[About this exercise]: Only the lines below between the ones containing "all_goals (cases h; try rfl)" and "byte form. -/", inclusive, are to be reproduced, each exactly as it stands.

[Collected data]
..........
-- ==== Sys2Proof/Laws/Moves.lean ====
section
/-! SUPPORT. Everything one step can do: the register writes, CHECK, a block's turn and the outside world's turn, the
blocks and the pixels of one MCU, and what the parts of the invariant read of the state. -/

namespace Sys2Proof.Machine

/-! ### Numbers -/

/-- A concatenation as a number. -/
theorem append_toNat {n m : Nat} (x : BitVec n) (y : BitVec m) : (x ++ y).toNat = x.toNat * 2 ^ m + y.toNat := by
  rw [BitVec.toNat_append, ← Nat.shiftLeft_add_eq_or_of_lt y.isLt, Nat.shiftLeft_eq]

/-- ERRCODE as a number (10_state.md rule R34). -/
theorem errcode_toNat (s : State) : (errcodeWord s).toNat = s.errDetail.toNat * 256 + s.errClass.toNat := by
  simp only [errcodeWord, append_toNat, BitVec.toNat_ofNat]
  omega

/-- Two offsets below 2^32 that reach the same address are equal. -/
theorem mod_add_inj {o a b : Nat} (ha : a < 2 ^ 32) (hb : b < 2 ^ 32) (h : (o + a) % 2 ^ 32 = (o + b) % 2 ^ 32) : a = b := by
  have : o + a ≡ o + b [MOD 2 ^ 32] := h
  have := Nat.ModEq.add_left_cancel' o this
  rwa [Nat.ModEq, Nat.mod_eq_of_lt ha, Nat.mod_eq_of_lt hb] at this

/-! ### What the parts of the invariant read -/

/-- `FrameOk` reads the frame and the components alone. -/
theorem frameOk_of {s t : State} (h : FrameOk s) (h1 : t.frame = s.frame) (h2 : t.comp = s.comp) : FrameOk t where
  count := by rw [h1]; exact h.count
  width := by rw [h1]; exact h.width
  height := by rw [h1]; exact h.height
  hmax := by rw [h1]; exact h.hmax
  vmax := by rw [h1]; exact h.vmax
  gray := by rw [h1, h2]; exact h.gray
  cols := by rw [h1]; exact h.cols
  rows := by rw [h1]; exact h.rows
  total := by rw [h1]; exact h.total
  blocks := by rw [h1]; exact h.blocks
  channels := by rw [h1, h2]; exact h.channels
  ids := by rw [h1, h2]; exact h.ids
  factors := by rw [h1, h2]; exact h.factors

/-- `ScanOk` reads the frame and the scan alone. -/
theorem scanOk_of {s t : State} (h : ScanOk s) (h1 : t.frame = s.frame) (h2 : t.ns = s.ns) (h3 : t.scan = s.scan) : ScanOk t where
  seen := by rw [h1]; exact h.seen
  count := by rw [h1, h2]; exact h.count
  live := by rw [h1, h2, h3]; exact h.live
  distinct := by rw [h2, h3]; exact h.distinct

/-- `McuOk` reads the MCU's blocks and ENT_LEN alone. -/
theorem mcuOk_of {s t : State} {w : McuWork} (h : McuOk s w) (h1 : mcuSlots t = mcuSlots s) (h2 : t.entLen = s.entLen) : McuOk t w where
  slots := by rw [h1]; exact h.slots
  index := h.index
  closed := h.closed
  cursor := by rw [h2]; exact h.cursor
  zeros := h.zeros

/-- `Checked` reads the headers, the tables, the store size and OUT_CAP alone. -/
theorem checked_of {s t : State} (h : Checked s) (h1 : t.frame = s.frame) (h2 : t.comp = s.comp) (h3 : t.ns = s.ns) (h4 : t.scan = s.scan)
    (h5 : t.qt = s.qt) (h6 : t.dcHt = s.dcHt) (h7 : t.acHt = s.acHt) (h8 : t.params = s.params) (h9 : t.outCap = s.outCap) : Checked t where
  tables := by
    have := h.tables
    simpa only [qtReady, htReady, h1, h2, h3, h4, h5, h6, h7] using this
  store := by rw [h1, h8]; exact h.store
  output := by rw [h1, h9]; exact h.output

/-- An idle block. -/
theorem busy_false {s : State} (h : busy s = false) : s.phase = .idle := by simpa [busy] using h

/-- A running block. -/
theorem busy_true {s : State} (h : s.phase ≠ .idle) : busy s = true := by simpa [busy] using h

/-- An MCU count of one direction is at most 8192. -/
theorem ceilDiv_le {a n : Nat} (h : a < 65536) (hn : n = 1 ∨ n = 2) : ceilDiv a (8 * n) ≤ 8192 := by
  unfold ceilDiv
  rcases hn with rfl | rfl <;> omega

/-- Components with distinct ids are told apart by them. -/
theorem comp_eq_of_id {cs : List Comp} (h : (cs.map fun c => c.id.toNat).Nodup) {i j : Nat} (hi : i < cs.length) (hj : j < cs.length)
    (he : cs[i].id = cs[j].id) : i = j := by
  have := (List.nodup_iff_injective_getElem.mp h) (a₁ := ⟨i, by simpa using hi⟩) (a₂ := ⟨j, by simpa using hj⟩) (by simp [he])
  simpa using this

/-- A frame header that passes its checks leaves a legal frame (41_segment_parser.md rule R159). -/
theorem frameOk_commit {s : State} {y x nf : Nat} {zb : Bool} {cs : List Comp} (r : FrameRead s y x nf cs) : FrameOk (commitFrame s y x nf zb cs) := by
  have hcomp : ∀ i : Fin 3, (commitFrame s y x nf zb cs).comp[i] = cs.getD i.val s.comp[i] := by
    intro i; simp [commitFrame, setComps]
  have hf : ∀ hm vm, mcuFactors nf cs = (hm, vm) → (hm = 1 ∨ hm = 2) ∧ (vm = 1 ∨ vm = 2) ∧
      (nf = 1 → hm = 1 ∧ vm = 1) ∧ (nf = 3 → ∀ c ∈ cs, if c.ch = 0 then c.h = hm ∧ c.v = vm else c.h = 1 ∧ c.v = 1) := by
    intro hm vm he
    rcases r.count with rfl | rfl
    · simp [mcuFactors] at he; obtain ⟨rfl, rfl⟩ := he; simp
    · have hp := r.profile rfl
      simp only [profileLegal, List.all_eq_true] at hp
      simp only [mcuFactors, if_true] at he
      split at he
      · rename_i c hc
        have hm := List.mem_of_find?_eq_some hc
        have h0 : c.ch = 0 := by simpa using List.find?_some hc
        simp only [Prod.mk.injEq] at he
        obtain ⟨rfl, rfl⟩ := he
        have := hp c hm
        rw [if_pos h0] at this
        simp at this
        refine ⟨this.1, this.2, by simp, fun _ d hd => ?_⟩
        split
        · rename_i hd0
          obtain ⟨i, hi, rfl⟩ := List.getElem_of_mem hm
          obtain ⟨j, hj, rfl⟩ := List.getElem_of_mem hd
          have e1 := (r.comps _ hm).colour rfl
          have e2 := (r.comps _ hd).colour rfl
          have := comp_eq_of_id r.ids hi hj (BitVec.eq_of_toNat_eq (by rw [e1, e2, h0, hd0]))
          subst this; exact ⟨rfl, rfl⟩
        · rename_i hd0
          have := hp d hd
          rw [if_neg hd0] at this
          simpa using this
      · rename_i hn
        -- three distinct ids in 1..3, so one has channel 0
        have hn' : ∀ c ∈ cs, c.ch ≠ 0 := by simpa using hn
        exfalso
        have hids : ∀ x ∈ cs.map (fun c => c.id.toNat), x ∈ [2, 3] := by
          intro x hx
          obtain ⟨c, hc, rfl⟩ := List.mem_map.mp hx
          have e := (r.comps c hc).colour rfl
          have := hn' c hc
          have : c.ch.val ≠ 0 := fun h => this (Fin.ext h)
          have := c.ch.isLt
          simp; omega
        have := (r.ids.subperm hids).length_le
        simp [r.length] at this
  rcases hmf : mcuFactors nf cs with ⟨hm, vm⟩
  obtain ⟨f1, f2, f3, f4⟩ := hf hm vm hmf
  have eq : commitFrame s y x nf zb cs =
      { s with comp := setComps s.comp cs
               frame := { s.frame with
                  seen := true, width := BitVec.ofNat 16 x, height := BitVec.ofNat 16 y, nf := BitVec.ofNat 2 nf, zeroBased := zb, hmax := hm, vmax := vm
                  mcuCols := BitVec.ofNat 32 (ceilDiv x (8 * hm.toNat)), mcuRows := BitVec.ofNat 32 (ceilDiv y (8 * vm.toNat))
                  mcuTotal := BitVec.ofNat 32 (ceilDiv x (8 * hm.toNat) * ceilDiv y (8 * vm.toNat))
                  blocksPerMcu := if nf = 1 then 1 else BitVec.ofNat 32 (hm.toNat * vm.toNat + 2) } } := by
    unfold commitFrame; rw [hmf]
  have g1 : hm.toNat = 1 ∨ hm.toNat = 2 := by rcases f1 with rfl | rfl <;> simp
  have g2 : vm.toNat = 1 ∨ vm.toNat = 2 := by rcases f2 with rfl | rfl <;> simp
  have c1 := ceilDiv_le r.width.2 g1
  have c2 := ceilDiv_le r.height.2 g2
  have c3 : ceilDiv x (8 * hm.toNat) * ceilDiv y (8 * vm.toNat) ≤ 8192 * 8192 := Nat.mul_le_mul c1 c2
  have hnf3 : BitVec.ofNat 2 nf = 3 → nf = 3 := by rcases r.count with rfl | rfl <;> decide
  have hnf1 : BitVec.ofNat 2 nf = 1 → nf = 1 := by rcases r.count with rfl | rfl <;> decide
  have hmem : ∀ i : Fin 3, nf = 3 → (setComps s.comp cs)[i] ∈ cs := by
    intro i h3
    have hl : i.val < cs.length := by rw [r.length, h3]; exact i.isLt
    have : (setComps s.comp cs)[i] = cs[i.val] := by simp [setComps, List.getD_eq_getElem?_getD, hl]
    rw [this]; exact List.getElem_mem hl
  have hget : ∀ i : Fin 3, nf = 3 → ∃ hl : i.val < cs.length, (setComps s.comp cs)[i] = cs[i.val] := by
    intro i h3
    have hl : i.val < cs.length := by rw [r.length, h3]; exact i.isLt
    exact ⟨hl, by simp [setComps, List.getD_eq_getElem?_getD, hl]⟩
  rw [eq]
  exact
  { count := by rcases r.count with rfl | rfl <;> simp
    width := by
      intro h; have := congrArg BitVec.toNat h; simp at this; have := r.width; omega
    height := by
      intro h; have := congrArg BitVec.toNat h; simp at this; have := r.height; omega
    hmax := f1
    vmax := f2
    gray := fun h => by
      have h1 := hnf1 h
      have hl : 0 < cs.length := by rw [r.length, h1]; decide
      refine ⟨(f3 h1).1, (f3 h1).2, ?_⟩
      show (setComps s.comp cs)[(0 : Fin 3)].ch = 0
      have : (setComps s.comp cs)[(0 : Fin 3)] = cs[0] := by simp [setComps, List.getD_eq_getElem?_getD, hl]
      rw [this]; exact (r.comps _ (List.getElem_mem hl)).gray h1
    cols := by
      have := r.width.2
      simp only [BitVec.toNat_ofNat]; rw [Nat.mod_eq_of_lt (a := x) (by omega), Nat.mod_eq_of_lt (by omega)]
    rows := by
      have := r.height.2
      simp only [BitVec.toNat_ofNat]; rw [Nat.mod_eq_of_lt (a := y) (by omega), Nat.mod_eq_of_lt (by omega)]
    total := by
      simp only [BitVec.toNat_ofNat]; rw [Nat.mod_eq_of_lt (by omega), Nat.mod_eq_of_lt (a := ceilDiv x _) (by omega), Nat.mod_eq_of_lt (a := ceilDiv y _) (by omega)]
    blocks := by
      rcases r.count with rfl | rfl
      · simp
      · rcases g1 with a | a <;> rcases g2 with b | b <;> simp [a, b]
    channels := fun h i j hij => by
      have h3 := hnf3 h
      obtain ⟨hi, ei⟩ := hget i h3
      obtain ⟨hj, ej⟩ := hget j h3
      simp only at hij
      rw [ei, ej] at hij
      have e1 := (r.comps _ (List.getElem_mem hi)).colour h3
      have e2 := (r.comps _ (List.getElem_mem hj)).colour h3
      exact Fin.ext (comp_eq_of_id r.ids hi hj (BitVec.eq_of_toNat_eq (by rw [e1, e2, hij])))
    ids := fun h i => (r.comps _ (hmem i (hnf3 h))).colour (hnf3 h)
    factors := fun h i => f4 (hnf3 h) _ (hmem i (hnf3 h)) }

/-- A positive size takes at least one MCU. -/
theorem ceilDiv_pos {a b : Nat} (ha : a ≠ 0) (hb : 0 < b) : 0 < ceilDiv a b := by
  unfold ceilDiv
  exact Nat.div_pos (by omega) hb

/-- A legal frame has at least one MCU. -/
theorem mcuTotal_pos {s : State} (h : FrameOk s) : 0 < s.frame.mcuTotal.toNat := by
  rw [h.total, h.cols, h.rows]
  have w := h.width
  have hh := h.height
  have w' : s.frame.width.toNat ≠ 0 := fun e => w (BitVec.eq_of_toNat_eq (by simpa using e))
  have h' : s.frame.height.toNat ≠ 0 := fun e => hh (BitVec.eq_of_toNat_eq (by simpa using e))
  have a : 0 < s.frame.hmax.toNat := by rcases h.hmax with e | e <;> rw [e] <;> decide
  have b : 0 < s.frame.vmax.toNat := by rcases h.vmax with e | e <;> rw [e] <;> decide
  exact Nat.mul_pos (ceilDiv_pos w' (by omega)) (ceilDiv_pos h' (by omega))

/-! ### Register accesses -/

/-- The host register accesses among the instructions. -/
def isHostAccess : Instr → Bool
  | .read _ | .writeCtrl _ | .start _ | .abort _ | .setIrqEn _ | .writeConfig _ _ | .clearStatus _ | .selectTableEntry _
  | .writeReadOnly _ _ | .readTableEntry _ => true
  | _ => false

/-- A register access decodes to one of them. -/
theorem decodeHost_isHostAccess {b a i n} (h : decodeHost b a = .ok i n) : isHostAccess i = true := by
  unfold decodeHost decodeRegWrite decodeCtrlWrite decodeRegRead at h
  repeat' split at h
  all_goals (cases h; try rfl)

/-- An access that decodes to a CTRL write is a 32-bit write at offset 4. -/
theorem decodeHost_ctrl {b : Bool} {a : RegAccess} {i : Instr} {n : Nat} {v : Word} (h : decodeHost b a = .ok i n)
    (hi : i = .start v ∨ i = .abort v ∨ i = .setIrqEn v ∨ i = .writeCtrl v) : a = ⟨true, 4, 4, v⟩ := by
  obtain ⟨wr, off, wd, val⟩ := a
  unfold decodeHost at h
  simp only at h
  split at h
  · cases h
  split at h
  · cases h
  split at h
  · cases h
  rename_i h1 h2 h3
  obtain rfl : wd = 4 := by simpa using h2
  have hw : (BitVec.ofNat 6 (off / 4)).toNat = off / 4 := by rw [BitVec.toNat_ofNat, Nat.mod_eq_of_lt (by omega)]
  split at h
  · rename_i h4
    subst h4
    simp only [Decoded.ok.injEq] at h
    obtain ⟨h, -⟩ := h
    unfold decodeRegWrite at h
    split at h
    · rename_i h5
      obtain rfl : off = 4 := by omega
      unfold decodeCtrlWrite at h
      repeat' split at h
      all_goals (subst h; simp only [Instr.start.injEq, Instr.abort.injEq, Instr.setIrqEn.injEq, Instr.writeCtrl.injEq,
        reduceCtorEq, or_false, false_or] at hi; rw [hi])
    · exfalso
      repeat' split at h
      all_goals (subst h; simp at hi)
  · exfalso
    simp only [Decoded.ok.injEq] at h
    obtain ⟨h, -⟩ := h
    unfold decodeRegRead at h
    repeat' split at h
    all_goals (subst h; simp at hi)

/-- All that a CTRL write can do (40_host_interface.md rule R131). -/
theorem ctrlWrite_next {v s t} (h : ctrlWrite v s = .next t) :
    (busy s = true ∧ v.getLsbD 1 = true ∧ t = abortDecode { s with irqEn := v.getLsbD 2 }) ∨
    (busy s = false ∧ v.getLsbD 0 = true ∧ t = startDecode { s with irqEn := v.getLsbD 2 }) ∨ t = { s with irqEn := v.getLsbD 2 } := by
  unfold ctrlWrite at h
  simp only at h
  split at h
  · split at h
    · cases h; rename_i a b; exact .inl ⟨a, b, rfl⟩
    · cases h; exact .inr (.inr rfl)
  · split at h
    · split at h
      · cases h
      · cases h; rename_i a b c; exact .inr (.inl ⟨by simpa using a, b, rfl⟩)
    · cases h; exact .inr (.inr rfl)

/-! ### Streams and symbols decode in their context -/

/-- A marker code decodes to a header instruction. -/
theorem markerCode_fits : ∀ c : Byte, c ≠ 0xFF → fits .header (decodeMarkerCode c) = true := by decide +kernel

/-- A code byte of the entropy-coded segment decodes to a byte form. -/
theorem ecsCode_fits : ∀ c : Byte, fits .ecs (decodeEcsCode c) = true := by decide +kernel

/-- The header decoder answers header instructions. -/
theorem decodeHeader_fits {bs i n} (h : decodeHeader bs = .ok i n) : fits .header i = true := by
  unfold decodeHeader at h
  split at h
  · cases h
  · split at h
    · split at h
      · cases h
      · split at h
        · cases h; rfl
        · cases h; exact markerCode_fits _ ‹_›
    · cases h; rfl

/-- The entropy-coded segment decoder answers byte forms. -/
theorem decodeEcs_fits {bs i n} (h : decodeEcs bs = .ok i n) : fits .ecs i = true := by
  unfold decodeEcs at h
  split at h
  · cases h
  · split at h
    · split at h
      · cases h
      · split at h
        · cases h; rfl
        · cases h; exact ecsCode_fits _
    · cases h; rfl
..........
[Task response]:
  all_goals (cases h; try rfl)

/-- An access that decodes to a CTRL write is a 32-bit write at offset 4. -/
theorem decodeHost_ctrl {b : Bool} {a : RegAccess} {i : Instr} {n : Nat} {v : Word} (h : decodeHost b a = .ok i n)
    (hi : i = .start v ∨ i = .abort v ∨ i = .setIrqEn v ∨ i = .writeCtrl v) : a = ⟨true, 4, 4, v⟩ := by
  obtain ⟨wr, off, wd, val⟩ := a
  unfold decodeHost at h
  simp only at h
  split at h
  · cases h
  split at h
  · cases h
  split at h
  · cases h
  rename_i h1 h2 h3
  obtain rfl : wd = 4 := by simpa using h2
  have hw : (BitVec.ofNat 6 (off / 4)).toNat = off / 4 := by rw [BitVec.toNat_ofNat, Nat.mod_eq_of_lt (by omega)]
  split at h
  · rename_i h4
    subst h4
    simp only [Decoded.ok.injEq] at h
    obtain ⟨h, -⟩ := h
    unfold decodeRegWrite at h
    split at h
    · rename_i h5
      obtain rfl : off = 4 := by omega
      unfold decodeCtrlWrite at h
      repeat' split at h
      all_goals (subst h; simp only [Instr.start.injEq, Instr.abort.injEq, Instr.setIrqEn.injEq, Instr.writeCtrl.injEq,
        reduceCtorEq, or_false, false_or] at hi; rw [hi])
    · exfalso
      repeat' split at h
      all_goals (subst h; simp at hi)
  · exfalso
    simp only [Decoded.ok.injEq] at h
    obtain ⟨h, -⟩ := h
    unfold decodeRegRead at h
    repeat' split at h
    all_goals (subst h; simp at hi)

/-- All that a CTRL write can do (40_host_interface.md rule R131). -/
theorem ctrlWrite_next {v s t} (h : ctrlWrite v s = .next t) :
    (busy s = true ∧ v.getLsbD 1 = true ∧ t = abortDecode { s with irqEn := v.getLsbD 2 }) ∨
    (busy s = false ∧ v.getLsbD 0 = true ∧ t = startDecode { s with irqEn := v.getLsbD 2 }) ∨ t = { s with irqEn := v.getLsbD 2 } := by
  unfold ctrlWrite at h
  simp only at h
  split at h
  · split at h
    · cases h; rename_i a b; exact .inl ⟨a, b, rfl⟩
    · cases h; exact .inr (.inr rfl)
  · split at h
    · split at h
      · cases h
      · cases h; rename_i a b c; exact .inr (.inl ⟨by simpa using a, b, rfl⟩)
    · cases h; exact .inr (.inr rfl)

/-! ### Streams and symbols decode in their context -/

/-- A marker code decodes to a header instruction. -/
theorem markerCode_fits : ∀ c : Byte, c ≠ 0xFF → fits .header (decodeMarkerCode c) = true := by decide +kernel

/-- A code byte of the entropy-coded segment decodes to a byte form. -/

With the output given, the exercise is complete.